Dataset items
-- ==== Sys2Proof/Tests/Slice0.lean ====
section
/-! SUPPORT. The model's own tests: well-formedness, decoding, one step of each instruction with results taken from
95_test_vectors.md, and for each obligation a state and operands that meet its hypotheses. -/

namespace Sys2Proof.Tests

open Sys2Proof Sys2Proof.Machine Sys2Proof.Safety

/-! ### Small states -/

/-- `RESET(0x5A)` of 95_test_vectors.md. -/
def base : State := State.resetWith 0x5A#8

/-- `base` in the data phase at register `a`. -/
def at' (a : Reg) : State := { base with phase := .addressed, ap := a }

/-- Unlocked at `t`, with no measurement, at the present time `n`. -/
def unlockedAt (t n : Nat) (s : State) : State :=
  { s with
    regs := (s.regs.set 2 0x00#8).set 11 0x00#8
    lockst := .unlocked
    tUnlock := BitVec.ofNat 64 t
    now := BitVec.ofNat 64 n }

/-- A measurement in progress since `t`. -/
def measuringSince (t : Nat) (s : State) : State := { s with measst := .inProgress, tStart := BitVec.ofNat 64 t }

/-- Data ready, with T = 2345 and H = 5678. -/
def ready (s : State) : State := completeWith 2345#16 5678#16 s

/-- Free ticker mode. -/
def freeMode (s : State) : State := { s with cfg := { s.cfg with tickerMode := .free } }

/-- Torn mode, the mutex free. -/
def torn (s : State) : State := { s with cfg := { s.cfg with bgAtomic := false } }

/-- Torn mode, a lock() under way with all its sub-steps to come. -/
def locking (s : State) : State :=
  { torn s with bg := { mutex := .heldByTicker, work := lockSubSteps, mcDue := false } }

/-- The lock() of `locking` as a periodic TICK begins it: with a completion check owed. -/
def lockingByTick (s : State) : State := { locking s with bg := { (locking s).bg with mcDue := true } }

/-- A boundary at which nothing happens and it is BUS's turn. -/
def quiet : Boundary := State.quietBoundary

/-- What a test looks at in a next state. -/
def look {α : Type} (f : State → α) (o : Host.Outcome State Fault Refusal) : Option α :=
  match o with
  | .next t => some (f t)
  | .fault _ => none
  | .refused _ => none

/-! ### Well-formedness -/

theorem test_wf_refuses_a_plain_word : (Instr.reserved 0x1000#16).wf = false := by decide
theorem test_wf_refuses_kind_8 : (Instr.reserved 0x80FF#16).wf = false := by decide
theorem test_wf_accepts_kind_9 : (Instr.reserved 0x9000#16).wf = true := by decide
theorem test_wf_accepts_each_rsvd_bit :
    (Instr.reserved 0x0100#16).wf = true ∧ (Instr.reserved 0x2200#16).wf = true ∧ (Instr.reserved 0x3400#16).wf = true ∧
      (Instr.reserved 0x8800#16).wf = true := by decide

/-! ### Decoding (words written out from 30_encoding.md R85, R89, and from the table 2.1 of 95_test_vectors.md) -/

theorem test_decode_nop : decode 0b0000_0000_1111_1111#16 = .nop := by decide
theorem test_decode_wstart : decode 0b0001_0000_1010_0101#16 = .wstart := by decide
theorem test_decode_wbyte : decode 0b0010_0000_1010_1011#16 = .wbyte 0xAB#8 := by decide
theorem test_decode_rreq : decode 0b0011_0000_0000_0000#16 = .rreq := by decide
theorem test_decode_rcont : decode 0b0100_0000_1111_1111#16 = .rcont := by decide
theorem test_decode_stop : decode 0b0101_0000_0000_0000#16 = .stop := by decide
theorem test_decode_tick : decode 0b0110_0000_0000_0000#16 = .tick := by decide
theorem test_decode_chkto : decode 0b0111_0000_0000_0000#16 = .chkto := by decide
theorem test_decode_chkmc : decode 0b1000_0000_0000_0000#16 = .chkmc := by decide
theorem test_decode_rsvd_before_kind : decode 0b0010_1111_0000_1010#16 = .reserved 0x2F0A#16 := by decide
theorem test_decode_kind_f : decode 0b1111_0000_1111_1111#16 = .reserved 0xF0FF#16 := by decide
theorem test_decode_table_word : decodeTableWord 16 0x20AB = some (.wbyte 0xAB#8) := by decide
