-- ==== Sys2Proof/Machine/Ops.lean ====
section
/-! DEFINITION. The named operations over the state: the places of circuits, valves and channels, the reads
and writes of one record, and the readings every block takes from another. -/

namespace Sys2Proof.Machine

/-! ### Places -/

/-- The circuit of a side (00_scope.md "Circuit identifiers"). -/
def sideCircuit : Side → CircuitId
  | .left => 0
  | .right => 1

/-- The lift bag circuit. -/
def liftCircuit : CircuitId := 2

/-- The circuit of a tyre. -/
def tyreCircuit (t : TyreId) : CircuitId := ⟨t.val + 3, by omega⟩

/-- The side a circuit identifier names. -/
def circuitSide (c : CircuitId) : Option Side :=
  if c.val = 0 then some .left else if c.val = 1 then some .right else none

/-- The tyre a circuit identifier names. -/
def circuitTyre (c : CircuitId) : Option TyreId :=
  if h : 3 ≤ c.val then some ⟨c.val - 3, by omega⟩ else none

/-- The kind a circuit identifier fixes (R1). -/
def circuitKind (c : CircuitId) : CircuitKind :=
  if c.val ≤ 1 then .side else if c.val = 2 then .lift else .tyre

/-- The other side. -/
def otherSide : Side → Side
  | .left => .right
  | .right => .left

/-- All circuits, in the order of their identifiers. -/
def allCircuits : List CircuitId := [0, 1, 2, 3, 4, 5, 6, 7, 8, 9, 10, 11, 12, 13, 14]

/-- All tyre positions, in order. -/
def allTyres : List TyreId := [0, 1, 2, 3, 4, 5, 6, 7, 8, 9, 10, 11]

/-- All valve outputs, in order. -/
def allValves : List ValveId :=
  [0, 1, 2, 3, 4, 5, 6, 7, 8, 9, 10, 11, 12, 13, 14, 15, 16, 17, 18, 19, 20, 21]

/-- The number of a valve output (R10). -/
def valveNumber (v : ValveId) : Nat := v.val + 1

/-- Valve 1 (R10). -/
def supplyValve : ValveId := 0
/-- Valve 2 (R10). -/
def galleryFillValve : ValveId := 1
/-- Valve 3 (R10). -/
def galleryExhaustValve : ValveId := 2
/-- Valve 4 or 6 (R10). -/
def sideFillValve : Side → ValveId
  | .left => 3
  | .right => 5
/-- Valve 5 or 7 (R10). -/
def sideExhaustValve : Side → ValveId
  | .left => 4
  | .right => 6
/-- Valve 8 (R10). -/
def liftFillValve : ValveId := 7
/-- Valve 9 (R10). -/
def liftExhaustValve : ValveId := 8
/-- Valve 10 (R10). -/
def isolationValve : ValveId := 9
/-- Wheel valve Wn, valve n + 10 (R10). -/
def wheelValve (t : TyreId) : ValveId := ⟨t.val + 10, by omega⟩

/-- The tyre a wheel valve belongs to (R10). -/
def wheelTyre (v : ValveId) : Option TyreId :=
  if h : 10 ≤ v.val then some ⟨v.val - 10, by omega⟩ else none

/-- The circuit a valve belongs to alone: valves 4 to 22 (R10). -/
def valveOwner (v : ValveId) : Option CircuitId :=
  if v.val ≤ 2 then none
  else if v.val ≤ 4 then some 0
  else if v.val ≤ 6 then some 1
  else if v.val ≤ 9 then some 2
  else (wheelTyre v).map tyreCircuit

/-- The valves that belong to a circuit alone (R15). -/
def ownValves (c : CircuitId) : List ValveId := allValves.filter fun v => valveOwner v == some c

/-- The pressure channel of a side (R42). -/
def pressureChannel : Side → Channel
  | .left => 1
  | .right => 2

/-- The height channel of a side (R42). -/
def heightChannel : Side → Channel
  | .left => 5
  | .right => 6

/-- The circuit a channel serves (R34). -/
def channelCircuit (ch : Channel) : Option CircuitId :=
  match ch.val with
  | 1 => some 0
  | 5 => some 0
  | 2 => some 1
  | 6 => some 1
  | 3 => some 2
  | _ => none

/-- The place of a comparator in the Sensing Block. -/
def ComparatorId.place : ComparatorId → Fin 4
  | .left => 0
  | .right => 1
  | .lift => 2
  | .gallery => 3

/-! ### What the configuration includes (R1) -/

/-- The tyre position's number n, Tn. -/
def tyreNumber (t : TyreId) : Nat := t.val + 1

/-- Whether the configuration includes a circuit (R1). -/
def configured (p : Params) (c : CircuitId) : Bool :=
  match circuitTyre c with
  | some t => match p.p02 with
    | .dual => decide (tyreNumber t ≤ p.p01 * 4)
    | .single => decide (tyreNumber t ≤ p.p01 * 2)
  | none => c.val ≤ 1 || p.p03 = .fitted

/-- The axle of a tyre (R1). -/
def tyreAxle (p : Params) (t : TyreId) : Nat :=
  match p.p02 with
  | .dual => (tyreNumber t + 3) / 4
  | .single => (tyreNumber t + 1) / 2

/-- The side of a tyre (R1). -/
def tyreSide (p : Params) (t : TyreId) : Side :=
  match p.p02 with
  | .dual => if t.val % 4 < 2 then .left else .right
  | .single => if t.val % 2 < 1 then .left else .right

/-! ### Reads and writes of one record -/

namespace State

/-- The record of a circuit. -/
def circuit (s : State) (c : CircuitId) : CircuitRecord := s.circuits[c.val]

/-- The record of a circuit replaced. -/
def setCircuit (s : State) (c : CircuitId) (r : CircuitRecord) : State :=
  s.setCircuits (s.circuits.set c.val r)

/-- The items of a tyre. -/
def tyre (s : State) (t : TyreId) : TyreItems := s.tyres[t.val]

/-- The items of a tyre replaced. -/
def setTyre (s : State) (t : TyreId) (x : TyreItems) : State := s.setTyres (s.tyres.set t.val x)

/-- A valve output. -/
def valve (s : State) (v : ValveId) : Valve := s.driver.valves[v.val]

/-- A valve output replaced. -/
def setValve (s : State) (v : ValveId) (x : Valve) : State :=
  s.setDriver { s.driver with valves := s.driver.valves.set v.val x }

/-- An analog channel. -/
def channel (s : State) (ch : Channel) : AnalogChannel := s.sensing.channels[ch.val]

/-- An analog channel replaced. -/
def setChannel (s : State) (ch : Channel) (x : AnalogChannel) : State :=
  s.setSensing { s.sensing with channels := s.sensing.channels.set ch.val x }

/-- A trip comparator. -/
def comparator (s : State) (k : ComparatorId) : Comparator := s.sensing.comparators[k.place.val]

/-- A trip comparator replaced. -/
def setComparator (s : State) (k : ComparatorId) (x : Comparator) : State :=
  s.setSensing { s.sensing with comparators := s.sensing.comparators.set k.place.val x }

/-- A side record of the Load Estimator. -/
def sideRecord (s : State) (side : Side) : SideRecord := s.estimator.sides.get side

/-- A side record replaced. -/
def setSideRecord (s : State) (side : Side) (r : SideRecord) : State :=
  s.setEstimator { s.estimator with sides := s.estimator.sides.set side r }

/-- What the Height Controller holds for a side. -/
def sideControl (s : State) (side : Side) : SideControl := s.height.sides.get side

/-- What the Height Controller holds for a side, replaced. -/
def setSideControl (s : State) (side : Side) (x : SideControl) : State :=
  s.setHeight { s.height with sides := s.height.sides.set side x }

/-- A hand-off made, to be taken after the running act. -/
def defer (s : State) (d : Deferred) : State := s.setDeferred (s.deferred ++ [d])

/-! ### Readings taken from other blocks -/

/-- A channel is VALID. -/
def isValid (s : State) (ch : Channel) : Bool := (s.channel ch).status = .valid

/-- The filtered value of a channel that is VALID. -/
def validValue (s : State) (ch : Channel) : Option Nat :=
  if s.isValid ch then (s.channel ch).filtered else none

/-- A pressure as R71 takes it: the filtered value a channel reports, 0 when none has been computed. -/
def reportedValue (s : State) (ch : Channel) : Nat := ((s.channel ch).filtered).getD 0

/-- The unit is RUNNING. -/
def isRunning (s : State) : Bool := s.supervisor.control = .running

/-- A circuit is present (R3). -/
def isPresent (s : State) (c : CircuitId) : Bool := (s.circuit c).state ≠ .absent

/-- The lift axle is configured (P03). -/
def liftFitted (s : State) : Bool := s.params.p03 = .fitted

/-- The debounced isolation position. -/
def position (s : State) : Option Position := s.sensing.position.debounced

/-- The height by which the Height Controller evaluates a side (R112). -/
def evaluationHeight (s : State) (side : Side) : Option Nat :=
  match s.validValue (heightChannel side) with
  | some h => some h
  | none => s.validValue (heightChannel (otherSide side))

/-- The transaction in flight on a circuit (R80). -/
def transactionOn (s : State) (c : CircuitId) : Option Transaction :=
  s.engine.find? fun t => t.circuit == c

/-- The record of the transaction on a circuit replaced. -/
def setTransaction (s : State) (t : Transaction) : State :=
  s.setEngine (s.engine.map fun u => if u.circuit = t.circuit then t else u)

/-- The time since a mark. -/
def since (s : State) (mark : Nat) : Nat := s.now - mark

/-- A moment has been reached. -/
def reached (s : State) (moment : Option Nat) : Bool :=
  match moment with
  | some m => decide (m ≤ s.now)
  | none => false

end State

end Sys2Proof.Machine
end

### Instructions for the task
Looking at the entries above, can you reproduce exactly the lines from the one that holds "includes (R1) -/" through the one that holds "comparator replaced. -/", and only those?

### Written answer
/-! ### What the configuration includes (R1) -/

/-- The tyre position's number n, Tn. -/
def tyreNumber (t : TyreId) : Nat := t.val + 1

/-- Whether the configuration includes a circuit (R1). -/
def configured (p : Params) (c : CircuitId) : Bool :=
  match circuitTyre c with
  | some t => match p.p02 with
    | .dual => decide (tyreNumber t ≤ p.p01 * 4)
    | .single => decide (tyreNumber t ≤ p.p01 * 2)
  | none => c.val ≤ 1 || p.p03 = .fitted

/-- The axle of a tyre (R1). -/
def tyreAxle (p : Params) (t : TyreId) : Nat :=
  match p.p02 with
  | .dual => (tyreNumber t + 3) / 4
  | .single => (tyreNumber t + 1) / 2

/-- The side of a tyre (R1). -/
def tyreSide (p : Params) (t : TyreId) : Side :=
  match p.p02 with
  | .dual => if t.val % 4 < 2 then .left else .right
  | .single => if t.val % 2 < 1 then .left else .right

/-! ### Reads and writes of one record -/

namespace State

/-- The record of a circuit. -/
def circuit (s : State) (c : CircuitId) : CircuitRecord := s.circuits[c.val]

/-- The record of a circuit replaced. -/
def setCircuit (s : State) (c : CircuitId) (r : CircuitRecord) : State :=
  s.setCircuits (s.circuits.set c.val r)

/-- The items of a tyre. -/
def tyre (s : State) (t : TyreId) : TyreItems := s.tyres[t.val]

/-- The items of a tyre replaced. -/
def setTyre (s : State) (t : TyreId) (x : TyreItems) : State := s.setTyres (s.tyres.set t.val x)

/-- A valve output. -/
def valve (s : State) (v : ValveId) : Valve := s.driver.valves[v.val]

/-- A valve output replaced. -/
def setValve (s : State) (v : ValveId) (x : Valve) : State :=
  s.setDriver { s.driver with valves := s.driver.valves.set v.val x }

/-- An analog channel. -/
def channel (s : State) (ch : Channel) : AnalogChannel := s.sensing.channels[ch.val]

/-- An analog channel replaced. -/
def setChannel (s : State) (ch : Channel) (x : AnalogChannel) : State :=
  s.setSensing { s.sensing with channels := s.sensing.channels.set ch.val x }

/-- A trip comparator. -/
def comparator (s : State) (k : ComparatorId) : Comparator := s.sensing.comparators[k.place.val]

/-- A trip comparator replaced. -/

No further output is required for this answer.